# Task instructions:
For the material below, return exactly the lines starting at the one holding "rws | w1c | w1s" and ending at the one holding "def ENG_CONV_SAT_COUNT : Fld", counting both as part of the range.

# Data provided:
────

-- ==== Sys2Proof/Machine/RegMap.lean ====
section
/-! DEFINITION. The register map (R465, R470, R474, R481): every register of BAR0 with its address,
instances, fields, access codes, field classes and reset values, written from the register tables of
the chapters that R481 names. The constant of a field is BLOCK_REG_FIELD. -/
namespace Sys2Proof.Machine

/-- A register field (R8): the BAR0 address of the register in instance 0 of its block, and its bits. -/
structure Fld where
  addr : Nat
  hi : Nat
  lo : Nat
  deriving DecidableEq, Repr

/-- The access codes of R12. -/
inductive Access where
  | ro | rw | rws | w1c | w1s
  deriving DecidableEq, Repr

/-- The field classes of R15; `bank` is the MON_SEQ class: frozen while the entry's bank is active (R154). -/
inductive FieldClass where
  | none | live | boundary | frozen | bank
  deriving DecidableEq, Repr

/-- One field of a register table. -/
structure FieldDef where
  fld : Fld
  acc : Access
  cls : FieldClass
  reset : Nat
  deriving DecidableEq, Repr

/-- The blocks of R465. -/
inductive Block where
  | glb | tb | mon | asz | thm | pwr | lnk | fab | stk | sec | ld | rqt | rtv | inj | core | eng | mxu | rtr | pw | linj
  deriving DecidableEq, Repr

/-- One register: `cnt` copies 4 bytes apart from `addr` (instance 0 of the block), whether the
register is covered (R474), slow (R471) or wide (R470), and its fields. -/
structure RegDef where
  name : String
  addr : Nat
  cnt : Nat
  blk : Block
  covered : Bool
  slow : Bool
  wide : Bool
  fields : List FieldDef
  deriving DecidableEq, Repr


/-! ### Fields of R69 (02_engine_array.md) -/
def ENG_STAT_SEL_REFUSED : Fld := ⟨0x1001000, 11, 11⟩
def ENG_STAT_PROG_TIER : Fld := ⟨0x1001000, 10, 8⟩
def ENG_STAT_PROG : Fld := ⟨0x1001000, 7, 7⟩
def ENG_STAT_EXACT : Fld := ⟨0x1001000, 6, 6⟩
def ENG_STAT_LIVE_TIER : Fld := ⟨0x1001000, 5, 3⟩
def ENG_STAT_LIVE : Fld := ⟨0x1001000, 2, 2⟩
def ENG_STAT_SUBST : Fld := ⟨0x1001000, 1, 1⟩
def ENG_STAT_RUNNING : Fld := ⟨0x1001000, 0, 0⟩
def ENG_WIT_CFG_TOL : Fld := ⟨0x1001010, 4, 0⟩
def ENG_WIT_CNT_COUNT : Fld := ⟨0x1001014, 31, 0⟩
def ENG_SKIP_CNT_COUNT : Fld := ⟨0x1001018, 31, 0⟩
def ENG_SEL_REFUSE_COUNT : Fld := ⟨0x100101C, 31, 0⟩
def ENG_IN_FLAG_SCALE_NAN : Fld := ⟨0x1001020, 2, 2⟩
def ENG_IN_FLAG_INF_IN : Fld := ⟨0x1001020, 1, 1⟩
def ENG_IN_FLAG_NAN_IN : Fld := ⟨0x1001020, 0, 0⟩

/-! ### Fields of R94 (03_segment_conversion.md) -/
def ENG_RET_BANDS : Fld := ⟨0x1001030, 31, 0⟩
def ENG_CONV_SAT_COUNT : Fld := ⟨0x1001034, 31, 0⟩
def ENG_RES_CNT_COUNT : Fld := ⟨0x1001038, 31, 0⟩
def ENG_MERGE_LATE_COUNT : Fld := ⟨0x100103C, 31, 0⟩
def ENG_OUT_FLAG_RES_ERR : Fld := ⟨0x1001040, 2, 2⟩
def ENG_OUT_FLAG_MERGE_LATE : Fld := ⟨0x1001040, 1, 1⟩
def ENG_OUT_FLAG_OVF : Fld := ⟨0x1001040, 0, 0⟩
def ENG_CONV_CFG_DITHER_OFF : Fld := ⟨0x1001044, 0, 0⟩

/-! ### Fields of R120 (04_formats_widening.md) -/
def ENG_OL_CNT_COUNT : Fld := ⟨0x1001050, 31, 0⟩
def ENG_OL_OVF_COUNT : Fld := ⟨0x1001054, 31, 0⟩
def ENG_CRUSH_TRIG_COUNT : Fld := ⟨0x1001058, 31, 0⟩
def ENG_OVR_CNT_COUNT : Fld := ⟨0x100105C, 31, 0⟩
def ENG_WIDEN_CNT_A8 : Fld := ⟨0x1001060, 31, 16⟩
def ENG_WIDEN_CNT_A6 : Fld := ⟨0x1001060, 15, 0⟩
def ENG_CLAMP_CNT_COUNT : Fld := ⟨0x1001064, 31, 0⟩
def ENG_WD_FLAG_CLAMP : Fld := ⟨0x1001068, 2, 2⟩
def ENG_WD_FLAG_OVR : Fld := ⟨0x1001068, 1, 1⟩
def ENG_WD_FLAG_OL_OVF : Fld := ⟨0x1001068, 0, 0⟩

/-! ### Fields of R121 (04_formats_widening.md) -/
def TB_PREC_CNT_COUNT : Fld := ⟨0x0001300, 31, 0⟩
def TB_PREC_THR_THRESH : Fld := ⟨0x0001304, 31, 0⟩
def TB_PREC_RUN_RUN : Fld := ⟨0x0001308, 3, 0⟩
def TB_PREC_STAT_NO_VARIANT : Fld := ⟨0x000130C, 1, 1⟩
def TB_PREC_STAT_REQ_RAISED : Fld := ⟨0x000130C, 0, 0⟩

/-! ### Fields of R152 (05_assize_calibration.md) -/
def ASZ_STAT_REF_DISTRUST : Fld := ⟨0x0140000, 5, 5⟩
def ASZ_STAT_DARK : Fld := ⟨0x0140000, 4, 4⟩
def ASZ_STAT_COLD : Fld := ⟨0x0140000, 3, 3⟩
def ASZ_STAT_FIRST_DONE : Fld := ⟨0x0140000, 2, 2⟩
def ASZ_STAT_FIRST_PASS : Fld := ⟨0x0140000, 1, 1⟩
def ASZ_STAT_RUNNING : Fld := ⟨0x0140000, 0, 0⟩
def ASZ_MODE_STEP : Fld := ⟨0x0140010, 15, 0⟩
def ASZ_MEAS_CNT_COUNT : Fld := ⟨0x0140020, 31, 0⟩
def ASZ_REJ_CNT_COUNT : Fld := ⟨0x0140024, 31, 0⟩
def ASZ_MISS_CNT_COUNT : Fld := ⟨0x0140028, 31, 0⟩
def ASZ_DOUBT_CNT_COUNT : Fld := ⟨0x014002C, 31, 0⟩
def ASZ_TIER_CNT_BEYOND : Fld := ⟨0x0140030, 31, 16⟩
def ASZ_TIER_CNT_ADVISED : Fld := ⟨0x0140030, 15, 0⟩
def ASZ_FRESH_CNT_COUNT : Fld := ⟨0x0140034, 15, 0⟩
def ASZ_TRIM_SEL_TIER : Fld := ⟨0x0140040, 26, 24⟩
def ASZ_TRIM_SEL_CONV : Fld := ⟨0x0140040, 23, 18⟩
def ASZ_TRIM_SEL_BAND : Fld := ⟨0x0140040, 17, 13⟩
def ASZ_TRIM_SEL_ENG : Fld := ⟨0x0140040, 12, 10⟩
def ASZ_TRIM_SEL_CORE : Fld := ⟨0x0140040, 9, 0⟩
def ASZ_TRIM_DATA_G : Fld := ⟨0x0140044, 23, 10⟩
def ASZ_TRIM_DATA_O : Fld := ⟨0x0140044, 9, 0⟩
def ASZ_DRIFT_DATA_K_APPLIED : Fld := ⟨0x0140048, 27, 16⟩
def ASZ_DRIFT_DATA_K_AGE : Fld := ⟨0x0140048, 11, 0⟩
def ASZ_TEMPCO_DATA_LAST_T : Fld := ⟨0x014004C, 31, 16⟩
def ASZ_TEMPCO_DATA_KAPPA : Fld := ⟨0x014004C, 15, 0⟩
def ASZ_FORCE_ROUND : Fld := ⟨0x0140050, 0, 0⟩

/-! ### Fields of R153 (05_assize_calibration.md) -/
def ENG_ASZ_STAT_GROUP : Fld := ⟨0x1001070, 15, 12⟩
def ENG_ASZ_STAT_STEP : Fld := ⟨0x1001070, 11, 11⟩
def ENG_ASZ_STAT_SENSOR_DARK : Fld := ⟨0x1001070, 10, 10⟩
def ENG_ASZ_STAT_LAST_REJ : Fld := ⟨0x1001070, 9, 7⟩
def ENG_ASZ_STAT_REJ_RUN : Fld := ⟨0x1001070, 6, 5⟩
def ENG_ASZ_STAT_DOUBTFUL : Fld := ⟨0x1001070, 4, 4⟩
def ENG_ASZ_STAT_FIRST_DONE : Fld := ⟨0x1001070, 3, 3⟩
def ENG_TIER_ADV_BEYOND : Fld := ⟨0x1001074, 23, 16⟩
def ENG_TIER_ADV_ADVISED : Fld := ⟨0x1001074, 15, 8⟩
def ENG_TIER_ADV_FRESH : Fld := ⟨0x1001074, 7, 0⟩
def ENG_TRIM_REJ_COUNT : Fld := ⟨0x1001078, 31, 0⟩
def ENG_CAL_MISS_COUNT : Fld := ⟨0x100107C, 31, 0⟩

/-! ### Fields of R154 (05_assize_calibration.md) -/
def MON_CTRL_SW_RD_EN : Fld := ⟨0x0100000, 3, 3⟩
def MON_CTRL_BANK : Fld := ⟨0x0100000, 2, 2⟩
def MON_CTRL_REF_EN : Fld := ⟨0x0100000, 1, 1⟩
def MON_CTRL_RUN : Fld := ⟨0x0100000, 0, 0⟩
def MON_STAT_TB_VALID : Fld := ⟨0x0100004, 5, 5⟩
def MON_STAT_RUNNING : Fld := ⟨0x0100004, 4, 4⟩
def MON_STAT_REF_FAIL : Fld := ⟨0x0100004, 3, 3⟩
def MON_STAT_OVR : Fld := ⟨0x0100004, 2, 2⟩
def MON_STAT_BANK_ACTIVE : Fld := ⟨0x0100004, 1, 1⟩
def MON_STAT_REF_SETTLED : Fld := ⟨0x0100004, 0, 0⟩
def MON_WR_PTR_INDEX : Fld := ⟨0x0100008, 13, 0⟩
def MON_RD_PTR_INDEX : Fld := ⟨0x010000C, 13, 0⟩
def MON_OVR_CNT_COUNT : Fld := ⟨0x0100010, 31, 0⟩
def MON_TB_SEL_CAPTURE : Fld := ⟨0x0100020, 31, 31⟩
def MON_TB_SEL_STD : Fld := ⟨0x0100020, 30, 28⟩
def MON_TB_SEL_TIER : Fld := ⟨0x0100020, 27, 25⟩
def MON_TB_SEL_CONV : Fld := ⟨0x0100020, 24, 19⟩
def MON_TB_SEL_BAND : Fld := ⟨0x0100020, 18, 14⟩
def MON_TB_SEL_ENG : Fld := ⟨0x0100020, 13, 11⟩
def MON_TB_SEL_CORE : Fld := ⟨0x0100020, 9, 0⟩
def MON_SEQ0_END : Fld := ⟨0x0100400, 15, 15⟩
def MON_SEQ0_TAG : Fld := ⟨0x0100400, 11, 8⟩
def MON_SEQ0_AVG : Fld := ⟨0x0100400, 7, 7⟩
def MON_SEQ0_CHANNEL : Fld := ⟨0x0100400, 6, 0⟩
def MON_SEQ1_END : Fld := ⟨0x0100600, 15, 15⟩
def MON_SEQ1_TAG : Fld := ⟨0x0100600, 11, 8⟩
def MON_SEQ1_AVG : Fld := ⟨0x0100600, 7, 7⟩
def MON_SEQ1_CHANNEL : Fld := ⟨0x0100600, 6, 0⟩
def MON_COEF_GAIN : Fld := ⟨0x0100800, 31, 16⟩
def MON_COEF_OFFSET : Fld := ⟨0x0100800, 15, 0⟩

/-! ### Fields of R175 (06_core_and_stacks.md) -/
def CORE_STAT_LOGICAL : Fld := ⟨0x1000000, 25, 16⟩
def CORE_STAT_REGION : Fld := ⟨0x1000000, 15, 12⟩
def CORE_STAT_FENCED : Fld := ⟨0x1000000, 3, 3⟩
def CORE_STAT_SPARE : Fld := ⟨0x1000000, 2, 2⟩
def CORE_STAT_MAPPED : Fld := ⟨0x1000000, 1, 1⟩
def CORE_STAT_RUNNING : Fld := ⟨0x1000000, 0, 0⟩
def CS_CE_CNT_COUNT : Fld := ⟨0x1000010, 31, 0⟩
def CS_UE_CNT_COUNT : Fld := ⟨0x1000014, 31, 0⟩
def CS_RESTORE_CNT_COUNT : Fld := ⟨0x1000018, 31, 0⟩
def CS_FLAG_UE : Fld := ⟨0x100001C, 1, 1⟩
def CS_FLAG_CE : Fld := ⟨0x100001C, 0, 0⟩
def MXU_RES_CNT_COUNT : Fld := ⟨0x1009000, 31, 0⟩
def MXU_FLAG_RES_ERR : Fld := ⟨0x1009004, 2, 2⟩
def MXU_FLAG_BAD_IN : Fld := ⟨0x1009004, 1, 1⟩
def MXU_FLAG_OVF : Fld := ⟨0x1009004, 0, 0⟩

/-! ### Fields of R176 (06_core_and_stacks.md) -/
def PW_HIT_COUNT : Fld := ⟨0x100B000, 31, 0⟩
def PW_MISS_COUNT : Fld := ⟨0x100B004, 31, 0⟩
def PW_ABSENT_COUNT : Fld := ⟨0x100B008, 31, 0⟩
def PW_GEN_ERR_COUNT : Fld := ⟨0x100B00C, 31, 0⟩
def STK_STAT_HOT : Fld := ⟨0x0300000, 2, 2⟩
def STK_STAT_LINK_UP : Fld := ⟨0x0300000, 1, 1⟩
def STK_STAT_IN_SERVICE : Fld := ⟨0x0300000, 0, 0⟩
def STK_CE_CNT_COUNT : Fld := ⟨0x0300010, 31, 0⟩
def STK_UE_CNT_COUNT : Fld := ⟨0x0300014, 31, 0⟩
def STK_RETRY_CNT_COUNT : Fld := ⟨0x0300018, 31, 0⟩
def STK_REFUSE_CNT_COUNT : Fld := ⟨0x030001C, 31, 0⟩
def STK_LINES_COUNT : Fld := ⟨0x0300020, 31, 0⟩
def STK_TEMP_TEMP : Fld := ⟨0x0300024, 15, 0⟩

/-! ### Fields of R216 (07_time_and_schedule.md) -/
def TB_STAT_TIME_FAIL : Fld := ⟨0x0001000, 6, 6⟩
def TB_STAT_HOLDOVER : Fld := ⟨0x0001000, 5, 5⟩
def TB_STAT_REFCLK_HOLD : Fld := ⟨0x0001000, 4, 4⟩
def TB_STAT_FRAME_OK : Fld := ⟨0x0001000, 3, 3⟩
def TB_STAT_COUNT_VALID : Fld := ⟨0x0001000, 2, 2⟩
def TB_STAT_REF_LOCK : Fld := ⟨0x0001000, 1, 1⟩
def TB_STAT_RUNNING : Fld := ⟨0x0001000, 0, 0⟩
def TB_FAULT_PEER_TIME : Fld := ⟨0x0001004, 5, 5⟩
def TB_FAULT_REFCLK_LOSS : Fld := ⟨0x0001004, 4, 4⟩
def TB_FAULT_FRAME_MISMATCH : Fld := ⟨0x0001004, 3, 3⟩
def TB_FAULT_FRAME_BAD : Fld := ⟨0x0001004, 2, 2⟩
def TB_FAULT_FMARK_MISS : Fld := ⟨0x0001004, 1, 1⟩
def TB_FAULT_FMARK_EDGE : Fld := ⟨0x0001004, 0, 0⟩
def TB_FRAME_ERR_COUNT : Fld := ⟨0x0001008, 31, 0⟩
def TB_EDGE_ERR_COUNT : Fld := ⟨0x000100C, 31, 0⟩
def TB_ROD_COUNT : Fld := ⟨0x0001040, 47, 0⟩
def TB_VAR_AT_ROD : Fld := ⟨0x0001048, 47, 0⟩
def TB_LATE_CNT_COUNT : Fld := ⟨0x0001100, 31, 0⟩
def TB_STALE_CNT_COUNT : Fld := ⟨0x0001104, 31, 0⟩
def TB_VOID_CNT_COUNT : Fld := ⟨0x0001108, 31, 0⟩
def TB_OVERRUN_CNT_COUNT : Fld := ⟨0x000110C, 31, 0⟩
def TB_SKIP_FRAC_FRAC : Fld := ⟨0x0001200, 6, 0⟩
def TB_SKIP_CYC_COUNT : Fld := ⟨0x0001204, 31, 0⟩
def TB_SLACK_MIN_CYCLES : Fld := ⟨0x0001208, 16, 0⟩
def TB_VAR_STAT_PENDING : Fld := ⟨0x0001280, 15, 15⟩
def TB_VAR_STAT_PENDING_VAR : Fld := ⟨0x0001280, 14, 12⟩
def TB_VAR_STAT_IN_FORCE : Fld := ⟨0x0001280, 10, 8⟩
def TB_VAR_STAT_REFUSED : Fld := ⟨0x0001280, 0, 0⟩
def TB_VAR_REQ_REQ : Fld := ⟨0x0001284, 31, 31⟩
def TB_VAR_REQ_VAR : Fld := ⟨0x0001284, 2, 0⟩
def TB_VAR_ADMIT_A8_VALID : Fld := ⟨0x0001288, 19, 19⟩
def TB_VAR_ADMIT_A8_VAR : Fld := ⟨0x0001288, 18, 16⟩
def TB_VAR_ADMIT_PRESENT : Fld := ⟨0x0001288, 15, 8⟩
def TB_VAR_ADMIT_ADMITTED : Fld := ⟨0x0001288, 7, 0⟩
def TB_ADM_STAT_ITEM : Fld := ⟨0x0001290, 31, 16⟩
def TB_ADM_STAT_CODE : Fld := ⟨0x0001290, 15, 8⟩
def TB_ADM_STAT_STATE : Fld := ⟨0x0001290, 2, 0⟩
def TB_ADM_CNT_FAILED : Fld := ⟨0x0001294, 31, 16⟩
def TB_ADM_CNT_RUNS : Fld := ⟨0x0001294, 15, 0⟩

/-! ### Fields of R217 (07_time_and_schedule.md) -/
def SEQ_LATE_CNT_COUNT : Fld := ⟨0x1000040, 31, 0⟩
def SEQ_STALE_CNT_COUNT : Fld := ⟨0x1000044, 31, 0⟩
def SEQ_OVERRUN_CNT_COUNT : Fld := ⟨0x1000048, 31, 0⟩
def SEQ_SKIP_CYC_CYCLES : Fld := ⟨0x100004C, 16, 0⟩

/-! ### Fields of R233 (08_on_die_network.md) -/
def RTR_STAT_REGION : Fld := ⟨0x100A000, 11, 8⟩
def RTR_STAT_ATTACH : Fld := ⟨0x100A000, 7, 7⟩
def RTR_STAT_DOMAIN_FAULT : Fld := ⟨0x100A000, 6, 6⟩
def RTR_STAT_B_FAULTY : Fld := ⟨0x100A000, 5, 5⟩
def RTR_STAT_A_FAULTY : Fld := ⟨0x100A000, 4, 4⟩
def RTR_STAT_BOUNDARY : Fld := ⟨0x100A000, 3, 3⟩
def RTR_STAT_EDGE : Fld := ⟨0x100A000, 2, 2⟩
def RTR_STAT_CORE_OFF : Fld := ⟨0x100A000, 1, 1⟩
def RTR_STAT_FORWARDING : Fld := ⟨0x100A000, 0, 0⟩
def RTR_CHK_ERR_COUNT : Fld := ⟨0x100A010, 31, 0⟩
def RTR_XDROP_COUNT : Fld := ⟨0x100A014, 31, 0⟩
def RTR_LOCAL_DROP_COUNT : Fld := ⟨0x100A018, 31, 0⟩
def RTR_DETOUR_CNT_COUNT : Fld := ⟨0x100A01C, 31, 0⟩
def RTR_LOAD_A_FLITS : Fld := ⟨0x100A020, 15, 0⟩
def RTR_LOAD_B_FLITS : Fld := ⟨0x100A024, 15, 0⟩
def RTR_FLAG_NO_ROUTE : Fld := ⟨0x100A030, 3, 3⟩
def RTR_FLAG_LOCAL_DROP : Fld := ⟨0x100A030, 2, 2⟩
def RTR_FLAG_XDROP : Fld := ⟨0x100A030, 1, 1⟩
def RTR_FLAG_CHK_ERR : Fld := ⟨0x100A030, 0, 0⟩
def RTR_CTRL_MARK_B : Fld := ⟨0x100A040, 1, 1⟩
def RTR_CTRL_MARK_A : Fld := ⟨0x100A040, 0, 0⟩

────

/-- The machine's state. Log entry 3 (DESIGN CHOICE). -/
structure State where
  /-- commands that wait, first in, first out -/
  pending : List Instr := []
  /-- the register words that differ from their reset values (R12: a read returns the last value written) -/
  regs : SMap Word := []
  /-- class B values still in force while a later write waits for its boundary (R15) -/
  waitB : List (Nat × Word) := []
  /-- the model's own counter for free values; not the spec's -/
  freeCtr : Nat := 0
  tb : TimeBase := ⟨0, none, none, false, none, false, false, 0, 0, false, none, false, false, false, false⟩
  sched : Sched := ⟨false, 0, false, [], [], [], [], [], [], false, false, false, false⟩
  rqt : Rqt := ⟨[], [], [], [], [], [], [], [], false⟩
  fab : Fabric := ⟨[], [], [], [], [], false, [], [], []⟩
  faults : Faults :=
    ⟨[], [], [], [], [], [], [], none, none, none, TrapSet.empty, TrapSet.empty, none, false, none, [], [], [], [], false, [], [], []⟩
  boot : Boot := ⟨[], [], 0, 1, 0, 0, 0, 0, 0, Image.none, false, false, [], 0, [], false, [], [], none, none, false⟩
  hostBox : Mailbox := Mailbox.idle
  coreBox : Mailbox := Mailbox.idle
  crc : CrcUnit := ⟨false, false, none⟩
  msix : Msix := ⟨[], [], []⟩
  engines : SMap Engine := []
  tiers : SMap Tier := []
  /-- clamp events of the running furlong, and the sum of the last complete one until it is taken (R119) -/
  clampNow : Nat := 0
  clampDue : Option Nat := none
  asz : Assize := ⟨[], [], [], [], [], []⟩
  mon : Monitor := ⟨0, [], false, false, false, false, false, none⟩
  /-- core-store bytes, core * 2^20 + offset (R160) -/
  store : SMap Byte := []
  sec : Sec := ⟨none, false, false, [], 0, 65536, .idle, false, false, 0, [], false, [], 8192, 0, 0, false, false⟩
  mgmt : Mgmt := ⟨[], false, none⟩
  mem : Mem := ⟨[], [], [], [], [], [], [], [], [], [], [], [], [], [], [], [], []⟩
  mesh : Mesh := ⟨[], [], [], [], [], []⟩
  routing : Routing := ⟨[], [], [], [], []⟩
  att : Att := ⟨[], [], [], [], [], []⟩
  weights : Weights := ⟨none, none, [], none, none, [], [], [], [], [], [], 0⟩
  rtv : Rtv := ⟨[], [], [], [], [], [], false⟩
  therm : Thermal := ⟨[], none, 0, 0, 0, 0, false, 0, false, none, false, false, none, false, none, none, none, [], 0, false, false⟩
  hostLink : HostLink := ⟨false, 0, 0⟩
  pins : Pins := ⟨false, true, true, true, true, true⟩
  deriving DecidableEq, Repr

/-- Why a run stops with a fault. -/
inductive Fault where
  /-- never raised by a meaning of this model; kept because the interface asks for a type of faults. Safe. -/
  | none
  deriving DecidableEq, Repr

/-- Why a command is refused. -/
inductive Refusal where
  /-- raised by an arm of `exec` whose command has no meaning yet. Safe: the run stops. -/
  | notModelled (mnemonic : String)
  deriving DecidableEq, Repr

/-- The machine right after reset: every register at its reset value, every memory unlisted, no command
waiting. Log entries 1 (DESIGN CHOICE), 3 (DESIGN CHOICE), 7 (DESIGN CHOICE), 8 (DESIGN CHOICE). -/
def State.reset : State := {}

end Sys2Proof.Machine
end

────

# Answer for this exercise:
  | ro | rw | rws | w1c | w1s
  deriving DecidableEq, Repr

/-- The field classes of R15; `bank` is the MON_SEQ class: frozen while the entry's bank is active (R154). -/
inductive FieldClass where
  | none | live | boundary | frozen | bank
  deriving DecidableEq, Repr

/-- One field of a register table. -/
structure FieldDef where
  fld : Fld
  acc : Access
  cls : FieldClass
  reset : Nat
  deriving DecidableEq, Repr

/-- The blocks of R465. -/
inductive Block where
  | glb | tb | mon | asz | thm | pwr | lnk | fab | stk | sec | ld | rqt | rtv | inj | core | eng | mxu | rtr | pw | linj
  deriving DecidableEq, Repr

/-- One register: `cnt` copies 4 bytes apart from `addr` (instance 0 of the block), whether the
register is covered (R474), slow (R471) or wide (R470), and its fields. -/
structure RegDef where
  name : String
  addr : Nat
  cnt : Nat
  blk : Block
  covered : Bool
  slow : Bool
  wide : Bool
  fields : List FieldDef
  deriving DecidableEq, Repr


/-! ### Fields of R69 (02_engine_array.md) -/
def ENG_STAT_SEL_REFUSED : Fld := ⟨0x1001000, 11, 11⟩
def ENG_STAT_PROG_TIER : Fld := ⟨0x1001000, 10, 8⟩
def ENG_STAT_PROG : Fld := ⟨0x1001000, 7, 7⟩
def ENG_STAT_EXACT : Fld := ⟨0x1001000, 6, 6⟩
def ENG_STAT_LIVE_TIER : Fld := ⟨0x1001000, 5, 3⟩
def ENG_STAT_LIVE : Fld := ⟨0x1001000, 2, 2⟩
def ENG_STAT_SUBST : Fld := ⟨0x1001000, 1, 1⟩
def ENG_STAT_RUNNING : Fld := ⟨0x1001000, 0, 0⟩
def ENG_WIT_CFG_TOL : Fld := ⟨0x1001010, 4, 0⟩
def ENG_WIT_CNT_COUNT : Fld := ⟨0x1001014, 31, 0⟩
def ENG_SKIP_CNT_COUNT : Fld := ⟨0x1001018, 31, 0⟩
def ENG_SEL_REFUSE_COUNT : Fld := ⟨0x100101C, 31, 0⟩
def ENG_IN_FLAG_SCALE_NAN : Fld := ⟨0x1001020, 2, 2⟩
def ENG_IN_FLAG_INF_IN : Fld := ⟨0x1001020, 1, 1⟩
def ENG_IN_FLAG_NAN_IN : Fld := ⟨0x1001020, 0, 0⟩

/-! ### Fields of R94 (03_segment_conversion.md) -/
def ENG_RET_BANDS : Fld := ⟨0x1001030, 31, 0⟩
def ENG_CONV_SAT_COUNT : Fld := ⟨0x1001034, 31, 0⟩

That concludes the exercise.